• **Exercise brief**:
Return precisely the opening lines of the listing below, ending with the line that contains "theorem initRegs_mode8 (k0".
START Study material
section
/-! PROOFS. The family of spec/40_init.md: the whole effect of INIT (O16) and what the two modes share (O17), the first
trace event as a leak of the key (O45), and the registers right after the accept edge (O48). -/

namespace Sys2Proof.Machine

/-! ## The registers INIT writes (R63 to R66) -/

/-- In 8-byte mode the four registers are key and constants (R64). -/
theorem initRegs_mode8 (k0 k1 : Word) : initRegs false k0 k1 =
    { v0 := constC0 ^^^ k0, v1 := constC1 ^^^ k1, v2 := constC2 ^^^ k0, v3 := constC3 ^^^ k1 } := by
  simp [initRegs, xorV1, initConst]

/-- The two modes differ in v1 alone (R65). -/
theorem initRegs_mode16 (k0 k1 : Word) : initRegs true k0 k1 = xorV1 (initRegs false k0 k1) 0xEE := by
  rw [initRegs_mode8]; rfl

/-- INIT on a ready engine, in every PHASE. -/
theorem exec_init_ready {s : State} (hr : s.eng.ready = true) (m : Bool) : exec (initOf m) s =
    .next { s with eng := initialise m s.pins.key0 s.pins.key1 (clearTraceValid s.eng) } := by
  cases m <;> simp [initOf, exec, execInit8, execInit16, hr]

/-- Settles O16: `exec_init_ready` in each mode, with the registers of `initRegs_mode8`; those of 16-byte mode are the
definition's. -/
theorem initLoadsKeyAndConstants : Obligations.InitLoadsKeyAndConstants := by
  intro s hr
  constructor
  · have h8 := exec_init_ready hr false
    rw [initialise, initRegs_mode8] at h8
    exact h8
  · exact exec_init_ready hr true

/-- Settles O17: both next states come from `exec_init_ready`, and `initRegs_mode16` is their difference. -/
theorem initModesDifferOnlyInV1 : Obligations.InitModesDifferOnlyInV1 := by
  intro s hr
  refine ⟨_, _, exec_init_ready hr false, exec_init_ready hr true, ?_, initRegs_mode8 .., fun hk => ?_⟩
  · simp only [initialise, initRegs_mode16]; rfl
  · simp only [initialise_v, initRegs_mode16, initRegs_mode8, xorV1, hk]
    decide

/-! ## A SipRound can be undone (R82, R85) -/

/-- A rotation is undone by the rotation the other way. -/
theorem rotateRight_rotl (a : Word) {r : Nat} (h : r < 64) : (rotl a r).rotateRight r = a := by
  have hrotl : rotl a r = a.rotateLeft r := (BitVec.rotateLeft_eq_rotateLeftAux_of_lt h).symm
  rw [hrotl]
  ext i hi
  simp only [BitVec.getElem_rotateRight, BitVec.getElem_rotateLeft, Nat.mod_eq_of_lt h]
  by_cases hlow : i < 64 - r
  · have hnowrap : ¬ r + i < r := by omega
    rw [dif_pos hlow, dif_neg hnowrap]
    congr 1; omega
  · have hwrap : i - (64 - r) < r := by omega
    rw [dif_neg hlow, dif_pos hwrap]
    congr 1; omega

/-- The lines of `sipRound` undone from the last to the first. -/
def sipRoundInv (v : VRegs) : VRegs :=
  let v := { v with v2 := v.v2.rotateRight 32 }
  let v := { v with v1 := v.v1 ^^^ v.v2 }
  let v := { v with v1 := v.v1.rotateRight 17 }
  let v := { v with v2 := v.v2 - v.v1 }
  let v := { v with v3 := v.v3 ^^^ v.v0 }
  let v := { v with v3 := v.v3.rotateRight 21 }
  let v := { v with v0 := v.v0 - v.v3 }
  let v := { v with v3 := v.v3 ^^^ v.v2 }
  let v := { v with v3 := v.v3.rotateRight 16 }
  let v := { v with v2 := v.v2 - v.v3 }
  let v := { v with v0 := v.v0.rotateRight 32 }
  let v := { v with v1 := v.v1 ^^^ v.v0 }
  let v := { v with v1 := v.v1.rotateRight 13 }
  let v := { v with v0 := v.v0 - v.v1 }
  v

/-- Each line cancels against its inverse: rotation, XOR and addition. -/
theorem sipRoundInv_sipRound (v : VRegs) : sipRoundInv (sipRound v) = v := by
  simp [sipRound, sipRoundInv, rotateRight_rotl]

/-! ## The first trace event (R100) -/

/-- The two key words from the first event after INIT and the block `m`: the round and the XOR into v3 undone leave the
registers of INIT, of which v0 and v3 hold the key words in either mode. -/
def recoverKey (_mode16 : Bool) (m : Word) (event : TraceEvent) : Word × Word :=
  let v := xorV3 (sipRoundInv event.v) m
  (constC0 ^^^ v.v0, constC3 ^^^ v.v3)

theorem recoverKey_firstRound (m : Bool) (x k0 k1 : Word) (st : Stage) (i : BitVec 4) :
    recoverKey m x { stage := st, idx := i, v := sipRound (xorV3 (initRegs m k0 k1) x) } = (k0, k1) := by
  simp [recoverKey, sipRoundInv_sipRound, xorV3, initRegs, xorV1, BitVec.xor_assoc]

/-- A group of at least one round begins with the event of its first round (R98). -/
theorem groupEvents_cons (st : Stage) (n : Nat) (v : VRegs) :
    ∃ rest, groupEvents st (n + 1) v = { stage := st, idx := 0, v := sipRound v } :: rest := by
  simp [groupEvents, List.range_succ_eq_map, rounds]

theorem traceLog_init_absorb (p : Params) (m : Bool) (k0 k1 x : Word) (e : Engine) :
    (commandsLevel p [stmtCommand (initStmt m k0 k1), stmtCommand (.absorb x)] e).traceLog =
      e.traceLog ++ (if p.traceEn then groupEvents .c p.cRounds (xorV3 (initRegs m k0 k1) x) else []) := by
  rw [commandsLevel, commandLevel_initStmt, commandsLevel, commandLevel_absorbStmt x rfl, commandsLevel]
  exact absorb_traceLog ..

/-- Settles O45: the events of the ABSORB begin with its first round, from which `recoverKey` reads the key. -/
theorem firstTraceEventRevealsTheKey : Obligations.FirstTraceEventRevealsTheKey := by
  refine ⟨recoverKey, fun p m k0 k1 x e htrace hrounds => ?_⟩
  obtain ⟨n, hn⟩ := Nat.exists_eq_succ_of_ne_zero (Nat.one_le_iff_ne_zero.mp hrounds)
  obtain ⟨rest, hrest⟩ := groupEvents_cons .c n (xorV3 (initRegs m k0 k1) x)
  refine ⟨_, rest, ?_, recoverKey_firstRound m x k0 k1 .c 0⟩
  have hinit : (if m then stmtCommand (.init16 k0 k1) else stmtCommand (.init8 k0 k1)) =
      stmtCommand (initStmt m k0 k1) := by
    cases m <;> rfl
  rw [hinit, traceLog_init_absorb, if_pos htrace, hn, hrest]

/-! ## The accept edge of each decoded command (R106) -/

section Accept
variable {p : Params} {q : Pins} {e : Engine}

theorem acceptEdge_of_no_command (hv : q.cmdValid = false) : acceptEdge p q e = clearTraceValid e := by
  simp [acceptEdge, hv]

theorem acceptEdge_of_error {code : ErrCode} (hv : q.cmdValid = true) (hd : decodeAt q.cmd e.phase = .error code) :
    acceptEdge p q e = reject code (clearTraceValid e) := by
  simp [acceptEdge, hv, hd]

theorem acceptEdge_of_init {m : Bool} (hv : q.cmdValid = true) (hd : decodeAt q.cmd e.phase = .ok (initOf m)) :
    acceptEdge p q e = initialise m q.key0 q.key1 (clearTraceValid e) := by
  cases m <;> simp [acceptEdge, hv, hd, initOf]

theorem acceptEdge_of_absorb (hv : q.cmdValid = true) (hd : decodeAt q.cmd e.phase = .ok .absorb) :
    acceptEdge p q e = acceptBlock p q.din (clearTraceValid e) := by
  simp [acceptEdge, hv, hd]

theorem acceptEdge_of_final {t : BitVec 3} (hv : q.cmdValid = true) (hd : decodeAt q.cmd e.phase = .ok (.final t)) :
    acceptEdge p q e = acceptTail p t q.din (clearTraceValid e) := by
  simp [acceptEdge, hv, hd]

end Accept

/-- Settles O48: one case per outcome of the decoder, each the definition of that command's accept edge; a legal count
fits RC by `groupRounds_fits`. -/
theorem acceptEdgeRegisters : Obligations.AcceptEdgeRegisters := by
  intro p q e hrst hr
  simp only [clockEdge_of_ready hrst hr]
  refine ⟨acceptEdge_of_no_command, fun hv => ⟨fun code hd => ?_, fun hd => ?_, fun hd => ?_, fun hd => ?_,
    fun t hd => ?_⟩, fun hl => (groupRounds_fits hl .c).2⟩
  · exact acceptEdge_of_error hv hd
  · rw [acceptEdge_of_init (m := false) hv hd, initialise, initRegs_mode8]; rfl
  · exact acceptEdge_of_init (m := true) hv hd
  · rw [acceptEdge_of_absorb hv hd]
    exact ⟨rfl, statusWord_ready _, statusWord_blen _⟩
  · rw [acceptEdge_of_final hv hd]
    exact ⟨rfl, statusWord_ready _, statusWord_blen _⟩

end Sys2Proof.Machine
end

section
/-! PROOFS. The family of spec/41_compression.md: the whole effect of ABSORB (O19), its byte count (O20), and the trace
events of each command (O44). -/

namespace Sys2Proof.Machine

/-! ## ABSORB on a ready engine (R67, R91) -/

theorem exec_absorb_ready {s : State} (hr : s.eng.ready = true) : exec .absorb s =
    .next { s with eng := inSequence (absorb Config.hardware s.pins.din) (clearTraceValid s.eng) } := by
  simp [exec, execAbsorb, hr]

theorem exec_absorb_of_absorb {s : State} (hr : s.eng.ready = true) (hph : s.eng.phase = .absorb) : exec .absorb s =
    .next { s with eng := absorb Config.hardware s.pins.din (clearTraceValid s.eng) } := by
  rw [exec_absorb_ready hr, inSequence_of_absorb (e := clearTraceValid s.eng) hph]

theorem exec_absorb_of_ne {s : State} (hr : s.eng.ready = true) (hph : s.eng.phase ≠ .absorb) : exec .absorb s =
    .next { s with eng := reject .sequence (clearTraceValid s.eng) } := by
  rw [exec_absorb_ready hr, inSequence_of_ne (e := clearTraceValid s.eng) hph]

/-- Every register after an ABSORB on this hardware, which traces nothing. -/
theorem absorb_hardware (m : Word) (e : Engine) : absorb Config.hardware m e =
    { e with v := refMix Config.hardware e.v m, mreg := m, blen := blenBlock e.blen, fin := false } := by
  simp only [absorb, compress, runRounds_hardware, refMix]

/-- Settles O19: `absorb_hardware` gives every register, and `refMix` with two rounds is the XORs and SipRounds that the
statement writes out. -/
theorem absorbCompressesTheBlock : Obligations.AbsorbCompressesTheBlock := by
  intro s hr hph
  rw [exec_absorb_of_absorb hr hph, absorb_hardware]
  rfl

/-! ## The byte count (R17, R68) -/

theorem blenBlock_toNat (blen : BitVec 8) : (blenBlock blen).toNat = (blen.toNat + 8) % 256 :=
  BitVec.toNat_add blen 8

/-- A list of blocks in an open computation counts 8 bytes for each. -/
theorem blen_absorbs (p : Params) (blocks : List Word) (e : Engine) (hph : e.phase = .absorb) :
    (commandsLevel p (blocks.map fun m => stmtCommand (.absorb m)) e).blen =
      e.blen + BitVec.ofNat 8 (8 * blocks.length) := by
  induction blocks generalizing e with
  | nil => exact (BitVec.add_zero _).symm
  | cons m blocks ih =>
    rw [List.map_cons, commandsLevel, commandLevel_absorbStmt m hph, ih _ (by simp [hph]), absorb_blen,
      clearTraceValid_blen, blenBlock_add_ofNat, List.length_cons, Nat.mul_succ]

/-- Settles O20: `blenBlock` where the ABSORB is executed, `reject_blen` where it is rejected, and `blen_absorbs` from
the BLEN 0 that INIT leaves. -/
theorem absorbCountsEightBytes : Obligations.AbsorbCountsEightBytes := by
  refine ⟨fun s hr hph => ⟨_, exec_absorb_of_absorb hr hph, ?_⟩,
    fun s hr hph => ⟨_, exec_absorb_of_ne hr hph, reject_blen ..⟩, fun p m k0 k1 e blocks => ?_⟩
  · rw [absorb_blen, blenBlock_toNat, clearTraceValid_blen]
  · rw [← apply_ite stmtCommand, ← initStmt, commandsLevel, commandLevel_initStmt, blen_absorbs p blocks _ rfl,
      initialise_blen, BitVec.ofNat_eq_ofNat, BitVec.zero_add, BitVec.toNat_ofNat]

/-! ## The trace events of each command (R67, R71, R98) -/

/-- The events of a FINAL that finds MODE16 and the state registers `v` and mixes in the tail word `b`. -/
def finalEvents (p : Params) (mode16 : Bool) (b : Word) (v : VRegs) : List TraceEvent :=
  groupEvents .c p.cRounds (xorV3 v b) ++
  groupEvents .d1 p.dRounds (xorV2 (refMix p v b) (finalConst mode16)) ++
  (if mode16 then groupEvents .d2 p.dRounds (xorV1 (refFinal p mode16 (refMix p v b)) secondConst) else [])

/-- The events of a command when the trace is built: none for an INIT and for a rejected word. -/
def commandEvents (p : Params) (c : Command) (e : Engine) : List TraceEvent :=
  match decodeAt c.cmd e.phase with
  | .ok .absorb    => groupEvents .c p.cRounds (xorV3 e.v c.din)
  | .ok (.final t) => finalEvents p e.mode16 (tailWord e.blen t c.din) e.v
  | _              => []

theorem finalEvents_length (p : Params) (mode16 : Bool) (b : Word) (v : VRegs) :
    (finalEvents p mode16 b v).length = p.cRounds + (if mode16 then 2 * p.dRounds else p.dRounds) := by
  cases mode16 <;> simp [finalEvents, two_mul]

/-- One event per round, so one per busy edge of the command (R110). -/
theorem commandEvents_length (p : Params) (c : Command) (e : Engine) :
    (commandEvents p c e).length = latency p c e := by
  unfold commandEvents latency
  rcases decodeAt c.cmd e.phase with k | i
  · rfl
  cases i with
  | init8 => rfl
  | init16 => rfl
  | absorb => exact groupEvents_length ..
  | final t => exact finalEvents_length ..

theorem commandLevel_traceLog (p : Params) (c : Command) (e : Engine) :
    (commandLevel p c e).traceLog = e.traceLog ++ (if p.traceEn then commandEvents p c e else []) := by
  obtain ⟨k, hd, heq⟩ | ⟨m, hd, heq⟩ | ⟨-, hd, heq⟩ | ⟨t, -, hd, heq⟩ := commandLevel_cases p c e
  all_goals rw [heq, commandEvents, hd]
  · simp
  · cases m <;> simp
  · exact absorb_traceLog ..
  · exact finalise_traceLog ..

/-- Settles O44: the events are `commandEvents`, whose groups are the XORs and rounds that the statement writes out. -/
theorem traceEventsOfEachCommand : Obligations.TraceEventsOfEachCommand := by
  intro p c e
  refine ⟨_, commandLevel_traceLog p c e, ?_, fun htrace hd => ?_, fun htrace t hd => ?_⟩
  · rw [apply_ite List.length, commandEvents_length, List.length_nil]
  · rw [if_pos htrace, commandEvents, hd]
    rfl
  · rw [if_pos htrace, commandEvents, hd]
    rfl

end Sys2Proof.Machine
end

section
/-! PROOFS. The family of spec/42_finalization.md: the layout of the tail word (O21), and the whole effect of FINAL in
8-byte mode (O23) and in 16-byte mode (O24). -/

namespace Sys2Proof.Machine

/-! ## The tail word byte by byte (R70) -/

theorem blenTail_toNat (blen : BitVec 8) (t : BitVec 3) : (blenTail blen t).toNat = (blen.toNat + t.toNat) % 256 := by
  rw [blenTail, BitVec.toNat_add, BitVec.toNat_setWidth_of_le (by decide)]

/-- The mask of R70 with its shift in `Nat`, as the statement of the layout has it. -/
theorem tailMask_eq_natCast (t : BitVec 3) : tailMask t = ((1 <<< (8 * t.toNat) : Nat) : Word) - 1 := by
  revert t; decide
END Study material
• **Final answer**:
section
/-! PROOFS. The family of spec/40_init.md: the whole effect of INIT (O16) and what the two modes share (O17), the first
trace event as a leak of the key (O45), and the registers right after the accept edge (O48). -/

namespace Sys2Proof.Machine

/-! ## The registers INIT writes (R63 to R66) -/

/-- In 8-byte mode the four registers are key and constants (R64). -/
theorem initRegs_mode8 (k0 k1 : Word) : initRegs false k0 k1 =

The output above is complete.